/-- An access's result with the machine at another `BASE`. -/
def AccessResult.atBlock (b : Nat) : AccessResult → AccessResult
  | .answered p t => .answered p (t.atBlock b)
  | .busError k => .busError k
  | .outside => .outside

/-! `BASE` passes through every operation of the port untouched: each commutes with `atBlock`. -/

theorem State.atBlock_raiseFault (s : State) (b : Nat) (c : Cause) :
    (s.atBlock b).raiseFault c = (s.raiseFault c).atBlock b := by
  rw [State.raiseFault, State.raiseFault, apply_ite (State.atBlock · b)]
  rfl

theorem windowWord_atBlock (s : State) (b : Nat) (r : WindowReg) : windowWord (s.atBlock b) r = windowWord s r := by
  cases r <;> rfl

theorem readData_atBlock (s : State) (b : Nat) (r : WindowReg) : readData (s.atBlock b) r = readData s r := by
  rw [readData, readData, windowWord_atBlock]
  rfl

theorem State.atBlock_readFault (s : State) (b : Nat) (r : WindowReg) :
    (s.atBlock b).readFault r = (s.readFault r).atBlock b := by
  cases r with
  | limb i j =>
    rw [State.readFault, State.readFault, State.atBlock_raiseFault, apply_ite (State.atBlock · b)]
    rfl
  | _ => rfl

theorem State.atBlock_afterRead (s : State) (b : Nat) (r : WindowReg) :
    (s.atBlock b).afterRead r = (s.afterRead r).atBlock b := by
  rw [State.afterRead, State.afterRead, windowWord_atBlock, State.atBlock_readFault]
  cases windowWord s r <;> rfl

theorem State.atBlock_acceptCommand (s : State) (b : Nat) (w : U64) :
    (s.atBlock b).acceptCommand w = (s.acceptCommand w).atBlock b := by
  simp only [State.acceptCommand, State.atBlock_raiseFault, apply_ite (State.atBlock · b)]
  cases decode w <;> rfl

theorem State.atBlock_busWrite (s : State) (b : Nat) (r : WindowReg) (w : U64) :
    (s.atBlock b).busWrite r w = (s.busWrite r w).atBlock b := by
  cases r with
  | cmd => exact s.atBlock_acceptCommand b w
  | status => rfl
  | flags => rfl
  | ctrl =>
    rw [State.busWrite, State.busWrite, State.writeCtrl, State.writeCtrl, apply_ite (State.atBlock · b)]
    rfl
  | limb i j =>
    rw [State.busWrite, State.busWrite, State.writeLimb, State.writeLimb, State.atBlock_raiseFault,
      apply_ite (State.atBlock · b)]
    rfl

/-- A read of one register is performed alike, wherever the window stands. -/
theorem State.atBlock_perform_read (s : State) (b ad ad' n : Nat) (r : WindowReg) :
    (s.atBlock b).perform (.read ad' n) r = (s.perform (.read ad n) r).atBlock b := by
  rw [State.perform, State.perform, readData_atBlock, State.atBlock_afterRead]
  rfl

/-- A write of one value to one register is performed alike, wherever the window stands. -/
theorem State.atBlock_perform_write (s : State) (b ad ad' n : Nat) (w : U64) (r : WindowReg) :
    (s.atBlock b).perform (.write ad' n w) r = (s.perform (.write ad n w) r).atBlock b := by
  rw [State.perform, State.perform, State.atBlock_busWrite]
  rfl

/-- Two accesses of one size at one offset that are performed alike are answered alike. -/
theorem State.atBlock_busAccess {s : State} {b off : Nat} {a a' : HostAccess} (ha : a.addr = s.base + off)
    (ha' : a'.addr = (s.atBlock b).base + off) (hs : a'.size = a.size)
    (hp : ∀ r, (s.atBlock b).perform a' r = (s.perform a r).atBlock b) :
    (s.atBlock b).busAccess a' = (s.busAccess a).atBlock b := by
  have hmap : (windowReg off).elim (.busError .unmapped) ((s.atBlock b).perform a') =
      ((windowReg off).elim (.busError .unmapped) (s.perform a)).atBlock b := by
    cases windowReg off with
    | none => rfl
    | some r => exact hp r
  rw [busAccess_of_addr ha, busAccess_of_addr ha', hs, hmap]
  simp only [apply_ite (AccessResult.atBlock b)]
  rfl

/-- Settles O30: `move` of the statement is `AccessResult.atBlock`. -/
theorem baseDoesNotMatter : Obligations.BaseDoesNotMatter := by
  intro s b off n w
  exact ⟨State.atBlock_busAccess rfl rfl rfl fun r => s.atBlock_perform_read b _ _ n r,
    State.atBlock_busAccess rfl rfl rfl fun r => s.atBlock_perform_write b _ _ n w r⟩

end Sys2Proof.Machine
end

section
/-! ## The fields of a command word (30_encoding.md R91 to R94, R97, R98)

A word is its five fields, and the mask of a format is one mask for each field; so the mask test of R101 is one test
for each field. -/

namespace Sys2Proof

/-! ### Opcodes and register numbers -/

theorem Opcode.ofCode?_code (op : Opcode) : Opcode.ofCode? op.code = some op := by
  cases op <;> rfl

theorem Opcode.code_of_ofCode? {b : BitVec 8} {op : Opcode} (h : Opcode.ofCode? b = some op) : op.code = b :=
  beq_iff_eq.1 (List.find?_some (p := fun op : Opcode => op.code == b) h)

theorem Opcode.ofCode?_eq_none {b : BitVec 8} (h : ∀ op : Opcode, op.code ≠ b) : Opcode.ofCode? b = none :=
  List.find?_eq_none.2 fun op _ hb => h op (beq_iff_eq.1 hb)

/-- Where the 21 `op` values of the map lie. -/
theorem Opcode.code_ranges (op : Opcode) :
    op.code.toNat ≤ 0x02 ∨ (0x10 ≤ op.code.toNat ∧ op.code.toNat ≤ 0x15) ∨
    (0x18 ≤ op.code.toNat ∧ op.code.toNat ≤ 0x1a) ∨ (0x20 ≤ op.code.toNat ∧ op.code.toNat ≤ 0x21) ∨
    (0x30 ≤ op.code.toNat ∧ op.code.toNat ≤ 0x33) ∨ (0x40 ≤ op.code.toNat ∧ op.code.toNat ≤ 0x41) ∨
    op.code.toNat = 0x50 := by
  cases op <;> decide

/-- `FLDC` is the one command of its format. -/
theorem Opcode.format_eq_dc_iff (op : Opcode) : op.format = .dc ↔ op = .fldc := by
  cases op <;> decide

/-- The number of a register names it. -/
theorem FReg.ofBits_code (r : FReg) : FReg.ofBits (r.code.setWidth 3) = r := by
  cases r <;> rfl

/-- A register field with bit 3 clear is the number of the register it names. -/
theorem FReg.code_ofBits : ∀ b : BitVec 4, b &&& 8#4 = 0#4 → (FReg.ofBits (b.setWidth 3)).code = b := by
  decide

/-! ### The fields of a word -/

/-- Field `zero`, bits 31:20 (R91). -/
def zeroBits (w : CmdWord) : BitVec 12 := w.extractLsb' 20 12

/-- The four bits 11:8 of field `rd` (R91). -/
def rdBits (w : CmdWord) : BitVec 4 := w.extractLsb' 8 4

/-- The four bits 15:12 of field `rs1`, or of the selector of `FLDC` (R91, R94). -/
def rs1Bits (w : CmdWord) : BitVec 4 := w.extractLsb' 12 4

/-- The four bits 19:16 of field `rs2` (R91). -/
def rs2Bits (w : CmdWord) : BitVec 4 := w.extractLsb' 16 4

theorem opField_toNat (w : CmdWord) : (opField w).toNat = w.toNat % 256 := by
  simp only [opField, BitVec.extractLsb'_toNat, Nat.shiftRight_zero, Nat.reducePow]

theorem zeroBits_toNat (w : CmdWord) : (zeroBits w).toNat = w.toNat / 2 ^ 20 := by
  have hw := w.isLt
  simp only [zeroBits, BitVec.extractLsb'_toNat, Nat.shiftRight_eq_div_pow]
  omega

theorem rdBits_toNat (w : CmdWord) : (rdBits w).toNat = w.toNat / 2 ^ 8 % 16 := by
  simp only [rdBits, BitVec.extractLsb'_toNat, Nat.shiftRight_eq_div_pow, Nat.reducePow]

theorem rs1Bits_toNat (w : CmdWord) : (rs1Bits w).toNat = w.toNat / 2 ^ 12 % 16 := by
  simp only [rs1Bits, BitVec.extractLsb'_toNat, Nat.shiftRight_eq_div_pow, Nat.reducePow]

Directions: Please, from the entries above, set down exactly the lines from the one containing "flags => rfl" through the one containing "write of one", and only those.

Response:
  | flags => rfl
  | ctrl =>
    rw [State.busWrite, State.busWrite, State.writeCtrl, State.writeCtrl, apply_ite (State.atBlock · b)]
    rfl
  | limb i j =>
    rw [State.busWrite, State.busWrite, State.writeLimb, State.writeLimb, State.atBlock_raiseFault,
      apply_ite (State.atBlock · b)]
    rfl

/-- A read of one register is performed alike, wherever the window stands. -/
theorem State.atBlock_perform_read (s : State) (b ad ad' n : Nat) (r : WindowReg) :
    (s.atBlock b).perform (.read ad' n) r = (s.perform (.read ad n) r).atBlock b := by
  rw [State.perform, State.perform, readData_atBlock, State.atBlock_afterRead]
  rfl

/-- A write of one value to one register is performed alike, wherever the window stands. -/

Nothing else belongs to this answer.